Given data.

-- ==== Sys2Proof/Machine/Forms.lean ====
section
/-! DEFINITION. The opcode map: one row per form (02_encoding R45) with the operand kinds and roles its chapter
gives it, and the decode checks 3 to 8 of R43 on decoded fields. -/
namespace Sys2Proof.Machine

/-- The encoded forms; OWNR has one opcode and two rows of the table, told apart by SUB. -/
inductive Op where
  | add | sub | mul | mulh | mad | div | rem | min | max | abs | lea | cmp | sel | mov | movw | movh | and | or
  | xor | andn | not | shl | shr | sra | rol | clz | ctz | popc | brev | bfx | bfi | prmb | fadd | fsub | fmul
  | ffma | fmin | fmax | fabs | fneg | fcmp | fclass | fdiv | fsqrt | frnd | fscl | frcp | frsq | fexp2 | flog2
  | fsin | fcos | ftanh | cvt | cvtp | cvtbp | cvfbp | amax | qscl | shfl | vote | lred | scan | vtos | gtrn | topk
  | kand | kor | kxor | knot | kmov | kpop | kffs | exec | execr | br | brc | brz | brd | mbr | join | call | ret
  | jmpi | loop | yield | exit | nop | brk | ld | st | lds | sts | pref | cctl | fence | ldp | ldacc | stacc | amo
  | cas | redu | kld | kst | ksib | krec | chld | chinv | mcb | mma | mce | mdrn | mclr | morf | msmx | mscl | cpy
  | cpyg | cpys | await | ftest | fcan | fhnd | wany | wall | wffr | binit | barv | bwait | barw | bqry | lnch
  | acq | park | wake | kvx | kvw | kvr | pin | unpin | hint | migr | tlbi | ownrRequest | ownrRelease | cntr | cntc
  | pgcnt | tstp | srr | srw | trap | tret | iflush | svsb | ldsb | svss | ldss | svacc | ldacr | svchk | ldchk
  | wfi | halt
  deriving DecidableEq, Repr

/-- Operand kinds (R29). -/
inductive Kind where
  | none | s | v | k | sr | imm | acc | chk | bar | tag | spa | wide
  deriving DecidableEq, Repr

/-- What the modifier bits of a slot mean (R32); `pairMust` is a slot that takes a register pair only. -/
inductive Role where
  | plain | base | index | pair | pairMust | atom
  deriving DecidableEq, Repr

/-- The RM column (R38); `scopeHome` is a scope narrowed to PACKAGE and SYSTEM. -/
inductive RmCol where
  | zero | rnd | scope | scopeHome
  deriving DecidableEq, Repr

/-- A row of the opcode map (R45). An empty kind list is an unused slot. `g0` marks the forms whose G must be 0
(R157, R330). -/
structure Row where
  opc : Nat
  wide : Bool
  tys : List Ty
  subs : List Nat
  rm : RmCol
  hostC : Bool
  mode : Mode
  d : List Kind
  a : List Kind
  b : List Kind
  dr : Role
  ar : Role
  br : Role
  g0 : Bool
  deriving DecidableEq, Repr

/-- Type sets of R45. -/
def tInt : List Ty := [.i8, .n8, .i16, .n16, .i32, .n32, .i64, .n64]
def tSint : List Ty := [.i8, .i16, .i32, .i64]
def tBits : List Ty := [.b32, .b64]
def tFp : List Ty := [.f16, .bf16, .f32, .f64]
def tFpp : List Ty := tFp ++ [.p2bf16, .p2f16]
def tMem : List Ty := tInt ++ tFp ++ [.e4m3, .e5m2, .b32, .b64]
def tAtm : List Ty := [.i32, .n32, .i64, .n64, .b32, .b64]
def tCvt : List Ty := tInt ++ tFp ++ [.e4m3, .e5m2, .e4m3u]
def tNone : List Ty := [.none]
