/-- Two-stage walk of a virtual address; nothing is installed (R404 to R408). -/
def State.walk (s : State) (cx : XCtx) (va : Nat) : WalkRes :=
  let two := bits cx.s2ptb 12 40 != 0
  let s2 (gpa : Nat) : Walk := walkFrom s 1 true (fun a => .ok (a, [])) (gpa % 2 ^ 52) 4 (bits cx.s2ptb 12 40 * 4096) []
  let xl (gpa : Nat) : Except Walk (Nat × List Nat) :=
    if !two then .ok (gpa, [])
    else match s2 gpa with
      | .leaf p a _ =>
        if !pteClassOk p then .error (.bad 1)
        else if bits p 10 2 == 2 then
          (match interleave s (bits p 12 40 * 4096) with
           | some tg => .ok (interAddr tg gpa, [a])
           | none => .error (.bad 1))
        else .ok (pteAddr p gpa, [a])
      | w => .error w
  match walkFrom s 0 (!two) xl (va % 2 ^ 57) 4 (bits cx.s1ptb 12 40 * 4096) [] with
  | .bad st => (.fault 5 st)
  | .park p a => .parked p a
  | .leaf p1 a1 via =>
    let asid := if bit p1 5 then none else some (cx.s1ptb % 4096)
    let gpa := pteAddr p1 va % 2 ^ 52
    let mk (pc : Nat) (a2 : Nat) (size frame : Nat) (inter : List (Nat × Nat)) : Trans :=
      { guest := cx.guest, asid := asid, va := va % 2 ^ 64 / size * size, gpa := gpa / size * size, size := size
        frame := frame
        r := bit p1 1 && bit pc 1, w := bit p1 2 && bit pc 2, x := bit p1 3 && bit pc 3, usr := bit p1 4
        d := bit p1 7 && bit pc 7, upin1 := bit p1 56, upin2 := bit pc 56, pcls := bits pc 10 2, taff := bits pc 52 3
        taff1 := bits p1 52 3, ntfy := bit pc 55, nc := bit p1 57 || bit pc 57 || bit pc 59
        ru := bit p1 58 && bit pc 58, shr := bit pc 59, r1 := bit p1 1, w1 := bit p1 2, x1 := bit p1 3
        inter := inter, stage2 := two, gsize := pteSize pc, leaf := a2, leaf1 := a1 }
    let size1 := s.leafSpan p1 a1
    if !two then
      if !pteClassOk p1 then (.fault 5 0)
      else if bits p1 10 2 == 2 then
        match interleave s (bits p1 12 40 * 4096) with
        | none => (.fault 5 1)
        | some tg => .found (mk p1 a1 size1 (bits p1 12 40 * 4096) tg) (interAddr tg va) via
      else .found (mk p1 a1 size1 (pteAddr p1 (va / size1 * size1) % 2 ^ 52) []) gpa via
    else
      match s2 gpa with
      | .bad st => (.fault 5 st)
      | .park p a => .parked p a
      | .leaf p2 a2 _ =>
        let size := congruentSize va gpa (min size1 (s.leafSpan p2 a2))
        if !pteClassOk p2 then (.fault 5 1)
        else if bits p2 10 2 == 2 then
          match interleave s (bits p2 12 40 * 4096) with
          | none => (.fault 5 1)
          | some tg => .found (mk p2 a2 size (bits p2 12 40 * 4096) tg) (interAddr tg gpa) via
        else .found (mk p2 a2 size (pteAddr p2 (gpa / size * size)) []) (pteAddr p2 gpa) via
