/-- Judge a handle value (R393, R395). -/
def State.judge (s : State) (guest : Nat) (mode : Mode) (v : Nat) : HandleIs :=
  let (kind, a, n) := handleParts v
  if kind ≥ 6 || (kind != 0 && kind != 3 && bits v 6 6 != 0) then .bad
  else
    let w := s.window a
    let b := kindBits kind
    let guestBad := match sget none w.recs n with
      | some r => r.guest != guest && modeRank mode < 2
      | none => false
    if guestBad then .bad
    else if (w.cur % 2 ^ b + 2 ^ b - n) % 2 ^ b ≥ 2 ^ 16 then .expired
    else match sget none w.recs n with
      | some r => (match r.status with | some st => .complete st | none => .pending)
      | none => .expired

/-- Number an operation at its issuing agent (R391): the number it gets, and the window that records it as pending and
drops what has left the last 2^16. -/
def State.number (s : State) (a b guest scope : Nat) : Nat × State :=
  let n := ((s.window a).cur + 1) % 2 ^ b
  (n, s.modWindow a (fun w => ⟨n,
    (sset none w.recs n (some ⟨guest, scope, 0, none⟩)).filter (fun p => (n + 2 ^ b - p.1) % 2 ^ b < 2 ^ 16)⟩))

/-- Record a status in a window, with the clock that its observers receive (R393, R283). -/
def State.recordStatus (s : State) (v status clock : Nat) : State :=
  let (_, a, n) := handleParts v
  s.modWindow a (fun w => { w with
    recs := sset none w.recs n ((sget none w.recs n).map (fun r => { r with status := some status, clock := clock })) })

/-- What a window records for a handle value. -/
def State.winRec (s : State) (v : Nat) : Option WinRec :=
  let (_, a, n) := handleParts v
  sget none (s.window a).recs n

/-- Raise a core's Lamport clock to a stamp it receives: the clock changes by stamps and edges alone (R283). The passing of
cycles leaves it, which is the model's reading of R19's 'Lamport clocks count cycles of the package timebase' (log entry 78). -/
def State.clockTo (s : State) (core stamp : Nat) : State :=
  s.modCore core (fun c => { c with lamport := BitVec.ofNat 64 (max c.lamport.toNat stamp) })

end Sys2Proof.Machine
end

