-- ==== Sys2Proof/Machine/Fetch.lean ====
section
/-! DEFINITION. Fetching an instruction's twelve bytes: translation of every page it touches (R28), the core's
instruction cache (R171), the patch overlay (R42), and the loop buffer (R170). -/
namespace Sys2Proof.Machine

/-- A byte that a compute core fetches past its instruction cache: a Dirty byte of its own path, else the coherent one; clean
copies may be older than what an IFLUSH makes visible (R46, R171; log entry 68). -/
def State.codeByte (s : State) (core a : Nat) (below : Byte) : Byte :=
  let dirty (c : Cache) : Option Byte := (c.get a).bind (fun b => if b.dirty then some b.b else none)
  match dirty (s.core core).l1 with
  | some b => b
  | none => (dirty (s.cluster (clusterOf core))).getD below

/-- Bytes of a sector as a core fetches them: from its instruction cache, else from memory into it (R171). What a fetch finds in an
uncorrectable sector, or is refused by the home, is free (log entry 88); a refusal is reported like that of a load (R517). `va` is the
virtual address. -/
def State.fetchBytes (s : State) (h : Nat) (home : Bool) (va a n : Nat) : List Byte × State :=
  let core := coreOf h
  let want := (List.range n).map (fun i => a + i)
  if want.all (fun b => (sget none (s.core core).icache b).isSome) then
    (want.map (fun b => (sget none (s.core core).icache b).getD 0), s)
  else
    let (s0, ok) := s.cohTouch (agentOf core) (s.hart h).guest ((s.hart h).mode == .fw) (a / 128) false home
    let (bs, bad) := s0.cohPeek a n
    let s1 := if ok then s0 else s0.lostAccess h 0x14 va
    let now := (placed a bs).map (fun p => (p.1,
      if bad || !ok then Config.openByte s.tick p.1 else if core < 192 then s1.codeByte core p.1 p.2 else p.2))
    let miss := now.filter (fun p => (sget none (s1.core core).icache p.1).isNone)
    let s2 := s1.modCore core (fun c => { c with icache := miss.foldl (fun m p => sset none m p.1 (some p.2)) c.icache })
    (want.map (fun b => (sget none (s2.core core).icache b).getD 0), s2)

/-- The pieces of a range that stay within 32-byte sectors. -/
def sectorPieces (a n : Nat) : List (Nat × Nat) :=
  let first := min n (32 - a % 32)
  (a, first) :: (if n ≤ first then []
    else (List.range ((n - first + 31) / 32)).map (fun i => (a + first + 32 * i, min 32 (n - first - 32 * i))))

/-- Replace the value bits of a patched operand in a word (R42): field 0 D, 1 A, 2 B, 3 WIDE. -/
def overlay (w field : Nat) (v : Int) : Nat :=
  match field with
  | 0 => putBits w 32 16 (wrap 16 v)
  | 1 => putBits w 52 16 (wrap 16 v)
  | 2 => putBits w 72 16 (wrap 16 v)
  | _ => putBits (putBits w 52 16 (wrap 36 v / 2 ^ 20)) 72 20 (wrap 36 v % 2 ^ 20)

/-- The patch overlay of a hart's launch for the instruction at an address (R42). -/
def State.patched (s : State) (h pc w : Nat) : Nat :=
  let t := s.hart h
  match (s.crewOf h).bind (fun c => s.launch? c.launch) with
  | none => w
  | some l =>
    if pc < t.place.codeStart || (pc - t.place.codeStart) % 12 != 0 then w
    else
      let i := (pc - t.place.codeStart) / 12
      (l.patches.filter (fun p => p.1 == i)).foldl (fun acc p => overlay acc p.2.1 p.2.2) w

/-- What a fetch gives: a word, a trap with its cause, address and report, or a hold (R425). -/
inductive Fetched where
  | word (w : Nat)
  | trap (cause taddr tinfo : Nat)
  | hold
  deriving DecidableEq, Repr

/-- Translate an address of a fetch of `n` bytes (R26, R28): a device takes no access of that size
(R234), and a POOL page must be owned (R429). -/
def State.fetchPage (s : State) (h va n : Nat) : Except Fetched (Trans × Nat) × State :=
  match s.translate (s.xctx h) va .fetch false with
  | (.fault c st, s1) => (.error (.trap c va (st * 16)), s1)
  | (.hold, s1) => (.error .hold, s1)
  | (.ok tr pa, s1) =>
    if selector pa == 14 then (.error (.trap 7 va n), s1)
    else if !tr.pooled pa then (.ok (tr, pa), s1)
    else
      match s1.ownFor (s1.hart h).sched.hold (poolPage pa) with
      | (.ok, s2) => (.ok (tr, pa), s2)
      | (.wait, s2) => (.error .hold, s2.modHart h (fun t => { t with sched := { t.sched with hold := some (poolPage pa) } }))
      | (.bad i, s2) => (.error (.trap 0xC va i), s2.modHart h (fun t => { t with sched := { t.sched with hold := none } }))

/-- Fetch the twelve bytes at an address for a hart (R26, R28). One at a pc that is not a multiple of 4 raises ALIGNMENT, which is
the model's choice: the spec gives it for branch targets (log entry 31). -/
def State.fetchAt (s : State) (h pc : Nat) : Fetched × State :=
  if pc % 4 != 0 then (.trap 7 pc 4, s)
  else
    let first := min 12 (4096 - pc % 4096)
    let get (st : State) (tr : Trans) (va a n : Nat) : List Byte × State :=
      let home := tr.shr || tr.pcls == 3 || selector a ≥ 14
      (sectorPieces a n).foldl (fun r p => let (b, q) := r.2.fetchBytes h home (va + (p.1 - a)) p.1 p.2; (r.1 ++ b, q)) ([], st)
    match s.fetchPage h pc 12 with
    | (.error e, s1) => (e, s1)
    | (.ok (tr, pa), s1) =>
      let (b1, s2) := get s1 tr pc pa first
      if first == 12 then (.word (s2.patched h pc (ofBytes b1)), s2)
      else
        match s2.fetchPage h (pc + first) 12 with
        | (.error e, s3) => (e, s3)
        | (.ok (tr2, pa2), s3) =>
          let (b2, s4) := get s3 tr2 (pc + first) pa2 (12 - first)
          (.word (s4.patched h pc (ofBytes (b1 ++ b2))), s4)

/-- Raise ILLEGAL for a word that fails a check at decode (R43). The kinds that TLBI takes depend on the mode, and a wrong one is found
before a wrong value (R411). -/
def State.illegalWord (s : State) (w c : Nat) : Out :=
  let f := Fields.ofWord w
  s.illegal (if c == 8 && Op.ofCode f.op f.sub == some .tlbi && s.now.mode != .user && !tlbiKinds s.now.mode f.args then 7 else c)

/-- The next word of a hart: from the loop body it issues from (R170), else fetched. Leaving the body ends its use. -/
def State.fetchNext (s : State) (h : Nat) : Fetched × State :=
  let t := s.hart h
  match t.sched.body.bind (fun b => b.words.find? (fun p => p.1 == t.pc.toNat)) with
  | some (_, w) => (.word w, s)
  | none =>
    let s1 := if t.sched.body.isSome then
        s.modHart h (fun u => { u with sched := { u.sched with body := none } }) else s
    s1.fetchAt h t.pc.toNat

/-- Words of a loop body as a capture reads them, or none where one cannot be fetched (R170). -/
def State.bodyWords (s : State) (h : Nat) : List Nat → Option (List (Nat × Nat))
  | [] => some []
  | a :: r =>
    match (s.fetchAt h a).1, s.bodyWords h r with
    | .word w, some l => some ((a, w) :: l)
    | _, _ => none

/-- Capture a loop body in the running hart's pipe at a taken LOOP; other harts of the pipe that issue from another body
fetch as usual again (R170). -/
def State.capture (s : State) (target pc : Nat) : State :=
  let h := s.cur
  if !isCompute h then s
  else
    let n := (pc - target) / 12 + 1
    match s.bodyWords h ((List.range n).map (fun i => target + 12 * i)) with
    | none => s.modNow (fun t => { t with sched := { t.sched with body := none } })
    | some ws =>
      let b : LoopBody := ⟨s.now.place.launch, ws⟩
      let mates := (s.harts.map Prod.fst).filter (fun i => isCompute i && i / 16 == h / 16 && i != h)
      let s1 := mates.foldl (fun st i => st.modHart i (fun t =>
        if t.sched.body == some b then t else { t with sched := { t.sched with body := none } })) s
      (s1.modCore (coreOf h) (fun c => { c with loops := sset none c.loops (pipeOf h) (some b) })).modNow
        (fun t => { t with sched := { t.sched with body := some b } })

end Sys2Proof.Machine
end

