/-- Send the lanes' requests in ascending lane order: that of a single lane below the home is performed at once; those of several lanes
wait at their points, as those at the home do, since other accesses and evictions may fall between them (R250, R252). -/
def State.sendReqs (s : State) (x : Args) (size order scope : Nat) (refs : List LaneRef) (vec : Bool) (reg : Option Nat)
    (kind : Nat → ReqKind) (ru : LaneRef → Bool) : State :=
  let h := s.cur
  let core := coreOf h
  let s0 := if isRel order then s.release core scope else s
  let (g, s1) := s0.fresh
  refs.foldl (fun st r =>
    let (id, st1) := st.fresh
    let level := if ru r then 3 else r.level core scope
    let q : Req :=
      { id := id, hart := h, core := core, crew := st.now.place.crewKey, guest := st.now.guest, mode := st.now.mode,
        tag := st.tagOf h, level := level, pa := r.pa, va := r.va, size := size, kind := kind r.lane,
        lane := if vec then some r.lane else none, reg := reg, order := order, scope := scope, ty := x.ty,
        clock := (st.core core).lamport.toNat, since := st.cycles.toNat, ru := ru r, group := g, parked := false,
        released := false, keep := r.keep, weak := false }
    let st2 := st1.preStrong core level (r.pa / 128)
    if level ≤ 2 && refs.length == 1 && (s.cursorMig r.pa).isNone then st2.performData q
    else st2.modMem (fun m => { m with reqs := m.reqs ++ [q] })) s1

/-- Whether the running path may have a sibling: the uppermost entry is a PATH, or not in the pipe (R161, R162). -/
def Hart.sibling (t : Hart) : Bool :=
  match t.stack with
  | e :: _ => e.path
  | [] => t.spilled != 0

/-- Hold the team until the reply of a CAS or LDP when the path has a sibling (R161, R167). -/
def Hart.awaitDemotion (t : Hart) (group : Nat) : Hart :=
  if t.sibling then { t with sched := { t.sched with demote := some [group], arrived := some false } } else t

/-- LDS (R253). -/
def execLds (x : Args) (s : State) : Out :=
  memIssue .lds x s (fun s1 =>
    let size := accessSize .lds x
    match s1.checkAll ⟨0, size, .load, true, false, .read⟩ (s1.laneAddrs .lds x size) with
    | .out o => o
    | .ok refs s2 =>
      if s2.strongWaits refs x.sub.toNat x.rm.toNat then s1.block .form
      else
        let s3 := s2.modNow (fun t => t.markEmpty x.d (dSpan x) (refs.map LaneRef.lane))
        (s3.sendReqs x size x.sub.toNat x.rm.toNat refs (perLane x) (some (regOf x.d)) (fun _ => .load) (fun _ => false)).done)

/-- STS (R253): strong entries of the store buffer. -/
def execSts (x : Args) (s : State) : Out :=
  memIssue .sts x s (fun s1 =>
    let size := accessSize .sts x
    match s1.checkAll ⟨0, size, .store, false, true, .plainStore⟩ (s1.laneAddrs .sts x size) with
    | .out o => o
    | .ok refs s2 =>
      let t := s2.now
      let (id, s3) := s2.fresh
      s3.takeStores s1 (s.now.sched.wait == .store) ((refs.map (fun r =>
        storeEntries id t.mode false true r.io false false x.sub.toNat x.rm.toNat r (s2.storeData x size r.lane).1 false)).flatten))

Work to be completed. Among the records above, find each line holding the string "decode" and pull it out.

Answer space.
gives it, and the decode checks 3 to 8 of R43 on decoded fields. -/
/-- Raise ILLEGAL for a word that fails a check at decode (R43). The kinds that TLBI takes depend on the mode, and a wrong one is found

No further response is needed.